Aos poucos fui descobrindo revistas e livros sobre brinquedos de madeira. Ao mesmo tempo outra idéia foi tomando corpo: promover oficinas de brinquedos para crianças. Porque não? Montei um programa e fui conversar com o pessoal da Criarte - uma escola de arte no Humaitá onde anos antes eu tinha feito um curso. Álvaro Ottoni e Ângela Macedo me receberam de portas e corações abertos. Me deram uma sala e lá montei minha primeira oficina. Junto com Claudia Santos, fizemos um esquema de divulgação, que me levou ao programa Sem Censura na TVE.

Após a entrevista, uma surpresa: Marina Quintanilha Martinez, minha professora de literatura infantil no Ciae da Escolinha de Arte do Brasil assistiu e me ligou com um convite para conhecer sua Biblioteca Infantil Manoel Lino Costa, no Centro do Rio. Reencontrar a Marina seria ótimo, mas o que eu poderia fazer numa biblioteca? Vieram as lembranças das bibliotecas da minha vida. A do colégio de freiras, onde era preciso entrar em silêncio, com as mãos para trás, sentar no lugar marcado e folhear o livro que já estava sobre a mesa. A do ginásio, onde o inspetor vigiava escondido entre as prateleiras. A vontade de sair correndo dali era irresistível! Assim me preparei para visitar a BIMLIC.

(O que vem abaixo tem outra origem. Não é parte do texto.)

-- ==== Sys2Proof/Machine/Cameras.lean ====
section
/-! DEFINITION. Machine/Cameras.lean: camera ports: exposure sets and their I²C writes (R179 to R183), frames, numbers and damage
(R175 to R178), rings (R189), the pattern generator (R194), and the pipelines' stripes and modes (R185 to R188). -/

namespace Sys2Proof.Machine

/-! ### Exposure sets -/

/-- R195: CAM.EXP_STATE shows a port's sets and whether writes are in progress. -/
def showExp (s : State) (p : Nat) : State :=
  let c := s.cam p
  let x := s.cams.i2c.getD (p / 2) ⟨none, [], none⟩
  let jobs := (match x.running with | some j => [j] | none => []) ++ x.exposure
  let writing := jobs.any (fun j => match j.set with | some e => decide (e.1 = p) | none => false)
  s.setAll [(F.CAM_EXP_STATE_IN_FORCE p, c.force.id), (F.CAM_EXP_STATE_LATCHED p, (c.latched.getLast?.map (fun e => e.id)).getD 0xFF),
    (F.CAM_EXP_STATE_POSTED p, (c.posted.map (fun e => e.id)).getD 0xFF), (F.CAM_EXP_STATE_WRITING p, b2n writing)]

/-- R182: the value an entry of the map writes. -/
def expValue (s : State) (p i : Nat) (e : ExpSet) : Nat :=
  let sh := s.get (F.CAM_EXP_MAP_SHIFT p i)
  let ns := Nat.max (s.get (F.CAM_LINE_NS_NS p)) 1
  match s.get (F.CAM_EXP_MAP_SOURCE p i) with
  | 1 => (e.exposure * 100 + ns - 1) / ns / 2 ^ sh
  | 2 => e.gain / 2 ^ sh
  | _ => s.get (F.CAM_EXP_MAP_CONST p i)

/-- A value's bytes, most significant first. -/
def msbBytes (n v : Nat) : List Nat := (beBytes n v).map (fun b => b.toNat)

/-- R182: the writes of a set. -/
def expJobs (s : State) (p : Nat) (e : ExpSet) : List I2cJob :=
  ((List.range 8).filter (fun i => s.on (F.CAM_EXP_MAP_SOURCE p i))).map (fun i =>
    let out := msbBytes (if s.on (F.CAM_I2C_ADDR_REG16 p) then 2 else 1) (s.get (F.CAM_EXP_MAP_REG p i)) ++
      msbBytes (if s.on (F.CAM_EXP_MAP_WIDTH16 p i) then 2 else 1) (expValue s p i e)
    ⟨p % 2, some (p, e.frame), s.get (F.CAM_I2C_ADDR_ADDR p), out, 0⟩)

/-- The state with an I²C controller changed. -/
def setI2c (s : State) (k : Nat) (f : I2c → I2c) : State := s.setCams (fun c => { c with i2c := modifyAt c.i2c k f })

/-- R180: what a controller does next: pending exposure writes, bus 0 before bus 1, then the command. -/
def nextJob (x : I2c) : Option (I2cJob × I2c) :=
  match (x.exposure.find? (fun j => decide (j.bus = 0))).or (x.exposure.head?) with
  | some j => some (j, { x with exposure := x.exposure.erase j, running := some j })
  | none => match x.command with
    | some j => some (j, { x with command := none, running := some j })
    | none => none

/-- R180: an idle controller starts its next transaction. -/
def startI2c (s : State) (k : Nat) : State :=
  let x := s.cams.i2c.getD k ⟨none, [], none⟩
  if x.running.isSome then s
  else match nextJob x with
    | none => s
    | some r => (setI2c s k (fun _ => r.2)).emit (.i2c k r.1.bus r.1.addr r.1.wr r.1.rlen)

/-- R181, R182: the posted set is latched at frame `n`, and its writes queued. -/
def latchSet (s : State) (p n : Nat) : State :=
  match (s.cam p).posted with
  | none => s
  | some e0 =>
    let e := { e0 with frame := n }
    let js := expJobs s p e
    let t := setCam s p (fun c => { c with posted := none, latched := c.latched ++ [{ e with writes := js.length }] })
    startI2c (setI2c t (p / 2) (fun x => { x with exposure := x.exposure ++ js })) (p / 2)

/-- R183: sets latched before frame `n` whose writes are not complete carry EXP_UNCERTAIN. -/
def markSlow (s : State) (p n : Nat) : State :=
  setCam s p (fun c => { c with latched := c.latched.map (fun e =>
    if decide (e.frame < n) && !decide (e.writes = 0) then { e with uncertain := true } else e) })

/-- R181: the sets that are in force from frame `n` on come into force, in their order. -/
def forceSets (s : State) (p n : Nat) : State :=
  let due (e : ExpSet) : Bool := decide (e.frame + s.get (F.CAM_CFG_EXP_LATENCY p) ≤ n)
  match ((s.cam p).latched.filter due).getLast? with
  | none => s
  | some e => setCam s p (fun c =>
      { c with before := c.force, force := e, markNext := c.markNext || e.uncertain, latched := c.latched.filter (fun q => !due q) })

/-- R177, R181: a port takes the next frame number: the number and the state. -/
def takeNumber (s : State) (p : Nat) : State × Nat :=
  let n := (s.cam p).next
  let t := setCam s p (fun c => { c with next := (n + 1) % 2 ^ 32 })
  (showExp (forceSets (latchSet (markSlow t p n) p n) p n) p, n)

/-- R181: what follows a write of CAM.EXP_SET posts a set. -/
def expSetAfter (p : Nat) (w : Written) : State :=
  if (w.tookField (F.CAM_EXP_SET_GAIN p)).isSome && w.drop.isNone then
    let e : ExpSet := ⟨w.s.get (F.CAM_EXP_SET_ID p), w.s.get (F.CAM_EXP_SET_EXPOSURE p), w.s.get (F.CAM_EXP_SET_GAIN p), 0, 0, false⟩
    let t := if (w.s.cam p).posted.isSome then w.s.bump (F.CAM_COUNT_COUNT p 12) else w.s
    showExp (setCam t p (fun c => { c with posted := some e })) p
  else w.s

/-- R181: a write of CAM.EXP_SET posts a set. -/
def expSetWrite (s : State) (m : Master) (p addr size data : Nat) : State := expSetAfter p (writeAccess s m addr size data)

def execExpSetPost (m : Master) (port data : Nat) (s : State) : Host.Outcome State Fault Refusal :=
  live s (expSetWrite s m (port % 8) (0x90110 + 0x1000 * (port % 8)) 8 data)

/-! ### I²C transactions -/

/-- R196: a write of CAM.I2C_CMD queues a command; one that waits is replaced. -/
def i2cCmdAfter (k : Nat) (w : Written) : State :=
  let p := 2 * k
  if w.took.isEmpty || w.drop.isSome then w.s
  else
    let out := (leBytes (w.s.get (F.CAM_I2C_CMD_WLEN p)) (w.s.get (F.CAM_I2C_DATA_DATA p))).map (fun b => b.toNat)
    let j : I2cJob := ⟨w.s.get (F.CAM_I2C_CMD_BUS p), none, w.s.get (F.CAM_I2C_CMD_ADDR p), out, w.s.get (F.CAM_I2C_CMD_RLEN p)⟩
    startI2c (setI2c (w.s.set (F.CAM_I2C_CMD_BUSY p) 1) k (fun x => { x with command := some j })) k

/-- R196: a write of CAM.I2C_CMD. -/
def i2cCmdWrite (s : State) (m : Master) (k data : Nat) : State := i2cCmdAfter k (writeAccess s m (0x90204 + 0x2000 * k) 4 data)

def execI2cCmd (m : Master) (controller data : Nat) (s : State) : Host.Outcome State Fault Refusal :=
  live s (i2cCmdWrite s m (controller % 4) data)

/-- R183: an exposure set's writes go wrong: the rest are abandoned, and it never comes into force. -/
def failSet (s : State) (p n : Nat) : State :=
  let t := setI2c s (p / 2) (fun x => { x with exposure := x.exposure.filter (fun j => !decide (j.set = some (p, n))) })
  let u := setCam t p (fun c =>
    let inForce := decide (c.force.frame = n) && !decide (c.force.id = 0xFF)
    { c with latched := c.latched.filter (fun e => !decide (e.frame = n)), force := if inForce then c.before else c.force })
  raiseIrq (u.bump (F.CAM_COUNT_COUNT p 13)) (0x090 + p) 3

/-- R181: one write of a set has ended well. -/
def setWritten (s : State) (p n : Nat) : State :=
  setCam s p (fun c => { c with latched := c.latched.map (fun e => if e.frame = n then { e with writes := e.writes - 1 } else e) })

/-- R180, R183, R196: a controller's transaction ends, and the next starts. -/
def i2cDone (s : State) (k status : Nat) (bytes : List Byte) : State :=
  match (s.cams.i2c.getD k ⟨none, [], none⟩).running with
  | none => s
  | some j =>
    let t := setI2c s k (fun x => { x with running := none })
    match j.set with
    | some e => showExp (startI2c (if status = 0 then setWritten t e.1 e.2 else failSet t e.1 e.2) k) e.1
    | none =>
      let p := 2 * k
      let got := if status = 0 then bytes.take j.rlen else []
      let a := (t.set (F.CAM_I2C_STATUS_CODE p) status).set (F.CAM_I2C_DATA_DATA p)
        (withBits (t.get (F.CAM_I2C_DATA_DATA p)) 0 (8 * got.length) (leNat got))
      startI2c (raiseIrq (a.set (F.CAM_I2C_CMD_BUSY p) (b2n (a.cams.i2c.getD k ⟨none, [], none⟩).command.isSome)) (0x090 + p) 5) k

def execI2cTransactionDone (controller status : Nat) (bytes : List Byte) (s : State) : Host.Outcome State Fault Refusal :=
  live s (i2cDone s (controller % 4) (status % 6) bytes)

/-- R179: the clock was held low too long: TIMEOUT. -/
def execI2cStretchTimeout (controller : Nat) (s : State) : Host.Outcome State Fault Refusal := live s (i2cDone s (controller % 4) 4 [])

/-! ### Frames -/

/-- R459: does a port receive? A failed I/O group 2 keeps the ports from starting. -/
def camRuns (s : State) (p : Nat) : Bool := s.on (F.CAM_CFG_ENABLE p) && !decide (bitsOf (s.get (F.BST_PART_RESULT 18)) 30 2 = 1)

/-- A frame of the port that has not closed. -/
def openFrame (c : Cam) : Option CamFrame := c.frames.find? (fun f => !f.closed)

/-- R190: a flag of a frame is set; TRUNCATED, DAMAGED set their interrupts, and each its counter. -/
def flagFrame (s : State) (p : Nat) (f : CamFrame) (bit : Nat) : State :=
  if hasBit f.flags bit then s
  else
    let t := setFrame s p f.number (fun q => { q with flags := withBit q.flags bit })
    match bit with
    | 0 => raiseIrq (t.bump (F.CAM_COUNT_COUNT p 1)) (0x090 + p) 0
    | 1 => raiseIrq (t.bump (F.CAM_COUNT_COUNT p 2)) (0x090 + p) 2
    | 2 => t.bump (F.CAM_COUNT_COUNT p 3)
    | 3 => t.bump (F.CAM_COUNT_COUNT p 4)
    | _ => t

O endereço também não era dos mais convidativos. Uma sala num dispensário de freiras na Rua Mem de Sá, área bastante degradada da cidade. Mas foi abrir a porta pra mergulhar de cabeça num lugar mágico e especial, que só uma pessoa como a Marina poderia ter inventado. Era um Espaço Vivo, com livros, crianças, idéias e pessoas sérias e muito envolvidas com o que faziam. Foi um caso de amor à primeira vista. Saí de lá empolgada e na semana seguinte comecei a trabalhar. Fui conhecendo as crianças, levando livros pra casa. Abrimos inscrições para a Oficina de Brinquedos, a princípio uma tarde por semana durante dois meses. Quem faltasse duas vezes seguidas, perdia a vez, pois havia uma grande fila de espera. Foi uma das experiências mais marcantes de minha vida.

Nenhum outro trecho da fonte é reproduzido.